La variation phénotypique est cruciale dans les processus évolutifs : cible de la sélection et du tri par les facteurs aléatoires, elle est le produit de la variation génétique, exprimée et modulée par des systèmes développementaux. Dans quelle mesure ces systèmes contribuent-ils à orienter l’évolution, en produisant préférentiellement certains phénotypes ? Notre projet vise à étudier cet aspect, en se basant sur le modèle du patron dentaire chez la souris. Nos travaux préliminaires ont mis en évidence un phénomène remarquable : l’évolution répétée d’un préstyle à l’avant de la première molaire supérieure, se produisant de manière préférentielle chez des souris de grande taille : diverses souris insulaires, mais aussi souches de laboratoires. Le projet vise à décrypter les processus derrière ce remarquable cas d’évolution parallèle. (1) Des analyses morphométriques permettront de quantifier les patrons évolutifs, de comparer la signature morphologique dans les différents cas indépendants d’évolution du préstyle, d’évaluer dans quelle mesure la variation phénotypique est conditionnée par l’histoire phylogénétique, et d’évaluer si cette tendance morphologique est déjà présente comme variance au sein des populations, et donc comme potentialité latente du système développemental. (2) Des expérimentations de biologie du développement permettront d’analyser le détail de la morphogenèse de la dent et de relier la variation phénotypique observée aux processus développementaux sous-jacents. (3) Nos résultats préliminaires montrent que l’apparition du préstyle est favorisée chez les souris de grande taille.
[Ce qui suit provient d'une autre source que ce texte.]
/-- S_FINAL and the rest (R139 to R141), on a listed answer to the stop, after a session without an error. -/
theorem sessionFinal_listed {s : State} {b : WriteAnswer} {ws : List WriteAnswer} (hw : s.env.writes = b :: ws)
    (hb : b ≠ .never) (hp : s.session.perr = Err.absent) (hp2 : s.session.perr2 = .none) :
    ∃ t, sessionFinal s = .next t ∧ samplesOf t.trace = samplesOf s.trace ∧ ReadKept s t ∧
      StoppedAfter b (if s.session.onlyLast ∧ s.session.lastValid then [s.session.last] else []) [] [] s t := by
  unfold sessionFinal
  dsimp only
  have key : ∀ v : State, v.env.writes = b :: ws → v.session = s.session → v.err = s.err → v.errInfo = s.errInfo →
      framesOf v.trace = framesOf s.trace → samplesOf v.trace = samplesOf s.trace → ReadKept s v →
      v.params = s.params → OnBus [] s v → ∀ rs, readingsOf v.trace = rs ++ readingsOf s.trace →
      ∃ t, sessionStop v = .next t ∧ samplesOf t.trace = samplesOf s.trace ∧ ReadKept s t ∧
        StoppedAfter b rs [] [] s t := by
    intro v h1 h2 h3 h4 h5 h6 hk hq hv rs h7
    obtain ⟨t, ht, hs⟩ := sessionStop_listed h1 hb
    refine ⟨t, ht, hs.samples.trans h6, hk.trans hs.regs, hs.measuring, hs.readings.trans h7, ?_, ?_, ?_⟩
    · rw [hs.frames, h5]
      rfl
    · rw [List.append_nil, ← hq, ← List.append_nil (xactEvents ..)]
      exact hv.trans hs.bus
    · have := hs.well (by rw [h2, hp]; rfl)
      rw [h2, hp2] at this
      split
      · rename_i info hx
        rw [hx] at this
        exact this
      · rename_i hx
        split at this
        · rename_i info hx'
          exact absurd hx' (hx info)
        · exact ⟨this.1, this.2.1.trans h3, this.2.2.1.trans h4, this.2.2.2⟩
  rw [goto_session]
  split
  · exact key (emit s.session.last (goto .sFinal s)) hw rfl rfl rfl rfl rfl ⟨rfl, rfl, rfl⟩ rfl rfl [s.session.last] rfl
  · exact key (goto .sFinal s) hw rfl rfl rfl rfl rfl ⟨rfl, rfl, rfl⟩ rfl rfl [] rfl

/-- S_ABORT and the rest (R140 to R142), on a listed answer to the stop. -/
theorem sessionAbort_listed {s : State} {e : Err} {b : WriteAnswer} {ws : List WriteAnswer}
    (hw : s.env.writes = b :: ws) (hb : b ≠ .never) (he : e.kind ≠ .none) (hp2 : s.session.perr2 = .none) :
    ∃ t, sessionAbort e s = .next t ∧ samplesOf t.trace = samplesOf s.trace ∧ ReadKept s t ∧
      AbortedWith e b
        (if s.params.emitLastOnAbort ∧ s.session.onlyLast ∧ s.session.lastValid then [s.session.last] else []) [] [] s t := by
  unfold sessionAbort
  dsimp only
  have key : ∀ v : State, v.env.writes = b :: ws → v.session = { s.session with perr := e } → ReadKept s v →
      framesOf v.trace = framesOf s.trace → samplesOf v.trace = samplesOf s.trace →
      v.params = s.params → OnBus [] s v → ∀ rs, readingsOf v.trace = rs ++ readingsOf s.trace →
      ∃ t, sessionStop v = .next t ∧ samplesOf t.trace = samplesOf s.trace ∧ ReadKept s t ∧
        AbortedWith e b rs [] [] s t := by
    intro v h1 h2 h3 h5 h6 hq hv rs h7
    obtain ⟨t, ht, hs⟩ := sessionStop_listed h1 hb
    have hf := hs.failed (by rw [h2]; exact he)
    rw [h2] at hf
    dsimp only at hf
    rw [hp2] at hf
    refine ⟨t, ht, hs.samples.trans h6, h3.trans hs.regs, hf, hs.measuring, hs.readings.trans h7, ?_, ?_⟩
    · rw [hs.frames, h5]
      rfl
    · rw [List.append_nil, ← hq, ← List.append_nil (xactEvents ..)]
      exact hv.trans hs.bus
  have hs : (goto .sAbort (s.setPerr e)).session = { s.session with perr := e } := rfl
  have hq : (goto .sAbort (s.setPerr e)).params = s.params := rfl
  rw [hs, hq]
  dsimp only
  split
  · exact key (emit s.session.last (goto .sAbort (s.setPerr e))) hw rfl ⟨rfl, rfl, rfl⟩ rfl rfl rfl rfl [s.session.last] rfl
  · exact key (goto .sAbort (s.setPerr e)) hw rfl ⟨rfl, rfl, rfl⟩ rfl rfl rfl rfl [] rfl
Mais quelle souris « de grande taille » ? Nous viserons à préciser dans quel contexte le couplage augmentation de taille / apparition du préstyle se produit, en analysant les modalités de croissance de plusieurs souches. Certaines modalités d’augmentation de taille devraient favoriser le changement dentaire, en mobilisant les potentialités latentes du développement dentaire, par exemple une augmentation précoce de la taille, dès le stade embryonnaire durant lequel se forme la molaire. (4) Afin de valider ces résultats largement basés sur des souches de laboratoire, le piégeage de souris insulaires de Corse est prévu, afin d’élaborer des souches dérivées d’animaux sauvages et d’analyser chez ces souches le couplage entre grande taille et préstyle.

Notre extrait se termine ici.